Here's Dylan again with my brother-in-law, Paul.
Angela poses with the new family of which she's become a part.
Enjoying our delicious Sunday roast, courtesy of Gary's excellent cooking skills.

After the meal, Angela and I gave out gifts and souvenirs that we'd bought for everyone while on our travels. Here, Scarlett poses in her yoga pants that we bought in India.

On one of our many excursions to London, Angela and I visited the Tower of London during the 100th anniversary of World War I. A sea of 888,246 red poppies surrounded the tower, each one representing the life of a British or Commonwealth soldier killed during the war. The only downside to visiting London during this period was that it was even more ridiculously busy than it normally is. We could barely even get a view of the poppies without pushing through dense crowds.
We've taken pictures together in front of a lot of famous monuments, ranging from the Taj Mahal to the Eiffel Tower.

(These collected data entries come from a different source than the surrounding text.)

-- ==== Sys2Proof/Laws/Effects.lean ====
section
/-! SUPPORT. What each instruction can do, said once: the effect behind every arm of `exec`, its result under the
conditions it needs, and its inversion. -/

namespace Sys2Proof.Machine

/-- The effect each arm of `exec` runs on the Processor at the cursor. -/
def effect : Instr → Config → Processor → Effect
  | .add a b d => binaryEffect aluAdd a b d
  | .mul a b d => binaryEffect aluMul a b d
  | .inp d => inputEffect d
  | .out v => outputEffect v
  | .jt c t => jumpEffect aluNz c t
  | .jf c t => jumpEffect (fun c => !aluNz c) c t
  | .lt a b d => binaryEffect (fun _ x y => .ok (aluLt x y)) a b d
  | .eq a b d => binaryEffect (fun _ x y => .ok (aluEq x y)) a b d
  | .arb v => relativeBaseEffect v
  | .hlt => haltEffect

/-- Every instruction is its effect on the Processor at the cursor. -/
theorem exec_eq_onCurrent (i : Instr) (s : State) : exec i s = s.onCurrent (effect i) := by
  cases i <;> rfl

theorem exec_of_current {s : State} {p : Processor} (h : s.current = some p) (i : Instr) :
    exec i s = .next (s.finish p (effect i s.cfg p)) := by
  rw [exec_eq_onCurrent, State.onCurrent_of_current h]

/-! ## Format F3 -/

theorem binaryEffect_of {alu : Config → Cell → Cell → Except Raise Cell} {a b dst : Operand} {cfg : Config}
    {p : Processor} {x y r : Cell} {d : Int} (hx : p.readOperand cfg 1 a = .ok x) (hy : p.readOperand cfg 2 b = .ok y)
    (hd : p.writeAddr cfg 3 dst = .ok d) (hr : alu cfg x y = .ok r) :
    binaryEffect alu a b dst cfg p =
      .ok ({ p with mem := Memory.write p.mem d.toNat r, ip := p.ip + 4 }, .progress none) := by
  obtain ⟨ht, hl⟩ := writeAddr_eq_ok.1 hd
  simp [binaryEffect, checkTarget_eq_ok.2 (targetAddr_isSome ht), hx, hy, hd, hr, memWrite_of_legal hl, bind,
    Except.bind, pure, Except.pure, aluNext]

/-- The ALU's fault is reported when the operands and the target are good (R170). -/
theorem binaryEffect_alu_fault {alu : Config → Cell → Cell → Except Raise Cell} {a b dst : Operand} {cfg : Config}
    {p : Processor} {x y : Cell} {r : Raise} {d : Int} (hx : p.readOperand cfg 1 a = .ok x)
    (hy : p.readOperand cfg 2 b = .ok y) (hd : p.writeAddr cfg 3 dst = .ok d) (hr : alu cfg x y = .error r) :
    binaryEffect alu a b dst cfg p = .error r := by
  obtain ⟨ht, -⟩ := writeAddr_eq_ok.1 hd
  simp [binaryEffect, checkTarget_eq_ok.2 (targetAddr_isSome ht), hx, hy, hd, hr, bind, Except.bind]

theorem binaryEffect_eq_ok {alu : Config → Cell → Cell → Except Raise Cell} {a b dst : Operand} {cfg : Config}
    {p p' : Processor} {o : StepOutcome} (h : binaryEffect alu a b dst cfg p = .ok (p', o)) :
    ∃ x y d r, p.readOperand cfg 1 a = .ok x ∧ p.readOperand cfg 2 b = .ok y ∧ p.writeAddr cfg 3 dst = .ok d ∧
      alu cfg x y = .ok r ∧ p' = { p with mem := Memory.write p.mem d.toNat r, ip := p.ip + 4 } ∧
      o = .progress none := by
  have h0 := h
  simp only [binaryEffect, bind, Except.bind, pure, Except.pure] at h
  cases hc : checkTarget 3 dst with
  | error r => simp [hc] at h
  | ok _ =>
  cases hx : p.readOperand cfg 1 a with
  | error r => simp [hc, hx] at h
  | ok x =>
  cases hy : p.readOperand cfg 2 b with
  | error r => simp [hc, hx, hy] at h
  | ok y =>
  cases hd : p.writeAddr cfg 3 dst with
  | error r => simp [hc, hx, hy, hd] at h
  | ok d =>
  cases hr : alu cfg x y with
  | error r => simp [hc, hx, hy, hd, hr] at h
  | ok r =>
    rw [binaryEffect_of hx hy hd hr] at h0
    cases h0
    exact ⟨x, y, d, r, rfl, rfl, rfl, hr, rfl, rfl⟩

/-! ## IN and OUT -/

theorem inputEffect_of_cons {dst : Operand} {cfg : Config} {p : Processor} {d : Int} {v : Cell} {q : List Cell}
    (hd : p.writeAddr cfg 1 dst = .ok d) (hq : p.inQ = v :: q) :
    inputEffect dst cfg p =
      .ok ({ p with inQ := q, mem := Memory.write p.mem d.toNat v, ip := p.ip + 2, status := .running },
        .progress none) := by
  obtain ⟨ht, hl⟩ := writeAddr_eq_ok.1 hd
  simp [inputEffect, checkTarget_eq_ok.2 (targetAddr_isSome ht), hd, hq, memWrite_of_legal hl, bind, Except.bind, pure,
    Except.pure, aluNext]

theorem inputEffect_of_nil {dst : Operand} {cfg : Config} {p : Processor} {d : Int}
    (hd : p.writeAddr cfg 1 dst = .ok d) (hq : p.inQ = []) :
    inputEffect dst cfg p = .ok ({ p with status := .blocked }, .starved) := by
  obtain ⟨ht, -⟩ := writeAddr_eq_ok.1 hd
  simp [inputEffect, checkTarget_eq_ok.2 (targetAddr_isSome ht), hd, hq, bind, Except.bind, pure, Except.pure]

theorem inputEffect_eq_ok {dst : Operand} {cfg : Config} {p p' : Processor} {o : StepOutcome}
    (h : inputEffect dst cfg p = .ok (p', o)) :
    ∃ d, p.writeAddr cfg 1 dst = .ok d ∧
      ((p.inQ = [] ∧ p' = { p with status := .blocked } ∧ o = .starved) ∨
        ∃ v q, p.inQ = v :: q ∧
          p' = { p with inQ := q, mem := Memory.write p.mem d.toNat v, ip := p.ip + 2, status := .running } ∧
          o = .progress none) := by
  have h0 := h
  simp only [inputEffect, bind, Except.bind] at h
  cases hc : checkTarget 1 dst with
  | error r => simp [hc] at h
  | ok _ =>
  cases hd : p.writeAddr cfg 1 dst with
  | error r => simp [hc, hd] at h
  | ok d =>
  refine ⟨d, rfl, ?_⟩
  cases hq : p.inQ with
  | nil =>
    rw [inputEffect_of_nil hd hq] at h0
    cases h0
    exact .inl ⟨rfl, by rw [← hq], rfl⟩
  | cons v q =>
    rw [inputEffect_of_cons hd hq] at h0
    cases h0
    exact .inr ⟨v, q, rfl, rfl, rfl⟩

theorem outputEffect_of {v : Operand} {cfg : Config} {p : Processor} {x : Cell} (hx : p.readOperand cfg 1 v = .ok x)
    (hq : queueFull cfg p.outQ = false) :
    outputEffect v cfg p =
      .ok ({ p with outQ := p.outQ ++ [x], lastOutput := some x, ip := p.ip + 2 }, .progress (some x)) := by
  simp [outputEffect, hx, pushQueue_eq_ok.2 ⟨hq, rfl⟩, bind, Except.bind, pure, Except.pure, aluNext]

theorem outputEffect_full {v : Operand} {cfg : Config} {p : Processor} {x : Cell}
    (hx : p.readOperand cfg 1 v = .ok x) (hq : queueFull cfg p.outQ = true) :
    outputEffect v cfg p = .error ⟨.queueOverflow, 0, none⟩ := by
  simp [outputEffect, hx, pushQueue_eq_error.2 ⟨hq, rfl⟩, bind, Except.bind]

theorem outputEffect_eq_ok {v : Operand} {cfg : Config} {p p' : Processor} {o : StepOutcome}
    (h : outputEffect v cfg p = .ok (p', o)) :
    ∃ x, p.readOperand cfg 1 v = .ok x ∧ queueFull cfg p.outQ = false ∧
      p' = { p with outQ := p.outQ ++ [x], lastOutput := some x, ip := p.ip + 2 } ∧ o = .progress (some x) := by
  have h0 := h
  simp only [outputEffect, bind, Except.bind] at h
  cases hx : p.readOperand cfg 1 v with
  | error r => simp [hx] at h
  | ok x =>
  cases hq : queueFull cfg p.outQ with
  | true =>
    rw [outputEffect_full hx hq] at h0
    cases h0
  | false =>
    rw [outputEffect_of hx hq] at h0
    cases h0
    exact ⟨x, rfl, rfl, rfl, rfl⟩

/-! ## JT, JF and HLT -/

theorem jumpTarget_eq_ok {cfg : Config} {p : Processor} {t : Operand} {n : Nat} :
    jumpTarget cfg p t = .ok n ↔ ∃ x, p.readOperand cfg 2 t = .ok x ∧ 0 ≤ x ∧ n = x.toNat := by
  simp only [jumpTarget, bind, Except.bind]
  cases hx : p.readOperand cfg 2 t with
  | error r => simp
  | ok x =>
    dsimp only
    split_ifs with hn
    · constructor
      · intro h
        cases h
      · rintro ⟨y, hy, h0, -⟩
        cases hy
        exact absurd hn (not_lt.2 h0)
    · constructor
      · intro h
        cases h
        exact ⟨x, rfl, not_lt.1 hn, rfl⟩
      · rintro ⟨y, hy, -, rfl⟩
        cases hy
        rfl

theorem jumpEffect_taken {taken : Cell → Bool} {c t : Operand} {cfg : Config} {p : Processor} {x : Cell} {n : Nat}
    (hx : p.readOperand cfg 1 c = .ok x) (ht : taken x = true) (hn : jumpTarget cfg p t = .ok n) :
    jumpEffect taken c t cfg p = .ok ({ p with ip := n }, .progress none) := by
  simp [jumpEffect, hx, ht, hn, bind, Except.bind, pure, Except.pure]

theorem jumpEffect_not_taken {taken : Cell → Bool} {c t : Operand} {cfg : Config} {p : Processor} {x : Cell}
    (hx : p.readOperand cfg 1 c = .ok x) (ht : taken x = false) :
    jumpEffect taken c t cfg p = .ok ({ p with ip := p.ip + 3 }, .progress none) := by
  simp [jumpEffect, hx, ht, bind, Except.bind, pure, Except.pure, aluNext]

theorem jumpEffect_target_fault {taken : Cell → Bool} {c t : Operand} {cfg : Config} {p : Processor} {x : Cell}
    {r : Raise} (hx : p.readOperand cfg 1 c = .ok x) (ht : taken x = true) (hn : jumpTarget cfg p t = .error r) :
    jumpEffect taken c t cfg p = .error r := by
  simp [jumpEffect, hx, ht, hn, bind, Except.bind]

theorem jumpEffect_eq_ok {taken : Cell → Bool} {c t : Operand} {cfg : Config} {p p' : Processor} {o : StepOutcome}
    (h : jumpEffect taken c t cfg p = .ok (p', o)) :
    ∃ x, p.readOperand cfg 1 c = .ok x ∧ o = .progress none ∧
      ((taken x = true ∧ ∃ n, jumpTarget cfg p t = .ok n ∧ p' = { p with ip := n }) ∨
        (taken x = false ∧ p' = { p with ip := p.ip + 3 })) := by
  have h0 := h
  simp only [jumpEffect, bind, Except.bind] at h
  cases hx : p.readOperand cfg 1 c with
  | error r => simp [hx] at h
  | ok x =>
  refine ⟨x, rfl, ?_⟩
  cases ht : taken x with
  | true =>
    cases hn : jumpTarget cfg p t with
    | error r =>
      rw [jumpEffect_target_fault hx ht hn] at h0
      cases h0
    | ok n =>
      rw [jumpEffect_taken hx ht hn] at h0
      cases h0
      exact ⟨rfl, .inl ⟨rfl, n, rfl, rfl⟩⟩
  | false =>
    rw [jumpEffect_not_taken hx ht] at h0
    cases h0
    exact ⟨rfl, .inr ⟨rfl, rfl⟩⟩

/-! ## ARB -/

theorem relativeBaseEffect_of {v : Operand} {cfg : Config} {p : Processor} {x r : Cell}
    (hx : p.readOperand cfg 1 v = .ok x) (hr : aluRb cfg p.rb x = .ok r) :
    relativeBaseEffect v cfg p = .ok ({ p with rb := r, ip := p.ip + 2 }, .progress none) := by
  simp [relativeBaseEffect, hx, hr, bind, Except.bind, pure, Except.pure, aluNext]

theorem relativeBaseEffect_alu_fault {v : Operand} {cfg : Config} {p : Processor} {x : Cell} {r : Raise}
    (hx : p.readOperand cfg 1 v = .ok x) (hr : aluRb cfg p.rb x = .error r) :
    relativeBaseEffect v cfg p = .error r := by
  simp [relativeBaseEffect, hx, hr, bind, Except.bind]

theorem relativeBaseEffect_eq_ok {v : Operand} {cfg : Config} {p p' : Processor} {o : StepOutcome}
    (h : relativeBaseEffect v cfg p = .ok (p', o)) :
    ∃ x r, p.readOperand cfg 1 v = .ok x ∧ aluRb cfg p.rb x = .ok r ∧
      p' = { p with rb := r, ip := p.ip + 2 } ∧ o = .progress none := by
  have h0 := h
  simp only [relativeBaseEffect, bind, Except.bind] at h
  cases hx : p.readOperand cfg 1 v with
  | error r => simp [hx] at h
  | ok x =>
  cases hr : aluRb cfg p.rb x with
  | error r => simp [hx, hr] at h
  | ok r =>
    rw [relativeBaseEffect_of hx hr] at h0
    cases h0
    exact ⟨x, r, rfl, hr, rfl, rfl⟩

/-! ## All ten at once -/

/-- Everything an instruction that does not fault can do to a Processor. -/
theorem effect_cases {i : Instr} {cfg : Config} {p p' : Processor} {o : StepOutcome}
    (h : effect i cfg p = .ok (p', o)) :
    (∃ d v, legalAddr cfg d ∧ i.operands.length = 3 ∧ o = .progress none ∧
        p' = { p with mem := Memory.write p.mem d.toNat v, ip := p.ip + 4 }) ∨
      (∃ w, i = .inp w ∧ o = .starved ∧ p.inQ = [] ∧ p' = { p with status := .blocked }) ∨
      (∃ w d v q, i = .inp w ∧ o = .progress none ∧ p.inQ = v :: q ∧ legalAddr cfg d ∧
        p' = { p with inQ := q, mem := Memory.write p.mem d.toNat v, ip := p.ip + 2, status := .running }) ∨
      (∃ w x, i = .out w ∧ o = .progress (some x) ∧ queueFull cfg p.outQ = false ∧
        p' = { p with outQ := p.outQ ++ [x], lastOutput := some x, ip := p.ip + 2 }) ∨
      (∃ n : Nat, i.operands.length = 2 ∧ o = .progress none ∧
        ((∃ t ∈ i.operands, ∃ y, p.readOperand cfg 2 t = .ok y ∧ (n : Int) = y) ∨ n = p.ip + 3) ∧
        p' = { p with ip := n }) ∨
      (∃ w r, i = .arb w ∧ o = .progress none ∧ p' = { p with rb := r, ip := p.ip + 2 }) ∨
      (i = .hlt ∧ o = .progress none ∧ p' = { p with status := .halted }) := by
  have binary : ∀ {alu a b d}, i.operands.length = 3 → binaryEffect alu a b d cfg p = .ok (p', o) →
      ∃ d v, legalAddr cfg d ∧ i.operands.length = 3 ∧ o = .progress none ∧
        p' = { p with mem := Memory.write p.mem d.toNat v, ip := p.ip + 4 } := by
    intro alu a b d hl hb
    obtain ⟨-, -, d, r, -, -, hd, -, rfl, rfl⟩ := binaryEffect_eq_ok hb
    exact ⟨d, r, (writeAddr_eq_ok.1 hd).2, hl, rfl, rfl⟩
  have jump : ∀ {taken c t}, i.operands = [c, t] → jumpEffect taken c t cfg p = .ok (p', o) →
      ∃ n : Nat, i.operands.length = 2 ∧ o = .progress none ∧
        ((∃ t ∈ i.operands, ∃ y, p.readOperand cfg 2 t = .ok y ∧ (n : Int) = y) ∨ n = p.ip + 3) ∧
        p' = { p with ip := n } := by
    intro taken c t hl hj
    obtain ⟨x, -, rfl, ⟨-, n, hn, rfl⟩ | ⟨-, rfl⟩⟩ := jumpEffect_eq_ok hj
    · obtain ⟨y, hy, h0, rfl⟩ := jumpTarget_eq_ok.1 hn
      exact ⟨_, by simp [hl], rfl, .inl ⟨t, by simp [hl], y, hy, Int.toNat_of_nonneg h0⟩, rfl⟩
    · exact ⟨_, by simp [hl], rfl, .inr rfl, rfl⟩
  cases i with
  | add a b d => exact .inl (binary rfl h)
  | mul a b d => exact .inl (binary rfl h)
  | lt a b d => exact .inl (binary (alu := fun _ x y => .ok (aluLt x y)) rfl h)
  | eq a b d => exact .inl (binary (alu := fun _ x y => .ok (aluEq x y)) rfl h)
  | inp w =>
    obtain ⟨d, hd, ⟨hq, rfl, rfl⟩ | ⟨v, q, hq, rfl, rfl⟩⟩ := inputEffect_eq_ok h
    · exact .inr (.inl ⟨w, rfl, rfl, hq, rfl⟩)
    · exact .inr (.inr (.inl ⟨w, d, v, q, rfl, rfl, hq, (writeAddr_eq_ok.1 hd).2, rfl⟩))
  | out w =>
    obtain ⟨x, -, hq, rfl, rfl⟩ := outputEffect_eq_ok h
    exact .inr (.inr (.inr (.inl ⟨w, x, rfl, rfl, hq, rfl⟩)))
  | jt c t => exact .inr (.inr (.inr (.inr (.inl (jump rfl h)))))
  | jf c t => exact .inr (.inr (.inr (.inr (.inl (jump rfl h)))))
  | arb w =>
    obtain ⟨x, r, -, -, rfl, rfl⟩ := relativeBaseEffect_eq_ok h
    exact .inr (.inr (.inr (.inr (.inr (.inl ⟨w, r, rfl, rfl, rfl⟩)))))
  | hlt =>
    cases h
    exact .inr (.inr (.inr (.inr (.inr (.inr ⟨rfl, rfl, rfl⟩)))))

end Sys2Proof.Machine
end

It felt strange to be finally taking one with a famous monument in my own country.

Taking a pleasant stroll along the south bank of the Thames.

A replica of the Golden Hind, famous for her 16th century circumnavigation of the globe with Sir Francis Drake as her captain.

Shakespeare's Globe Theatre.
The Millennium Bridge.
A brief visit to the Tate Modern art museum.

Gabriel's Wharf.

Westminster Abbey was also surrounded by poppies in celebration of Remembrance Day.

We also went inside Westminster Palace to watch members of parliament discuss political issues in the House of Commons.
We weren't allowed to take pictures in the actual House of Commons (to be honest, there was only a handful of MPs there, and none of them were famous), but we did get this nice shot of the palace's beautiful interior.
We saw more Remembrance Day offerings as we made our way toward Trafalgar Square.

Poppies, poppies, everywhere.

Angela stands with Oscar Wilde.
Exploring Chinatown.

One evening during another visit to London, we met up with a friend Angela made while living in Paris, and enjoyed a meal at a fancy restaurant.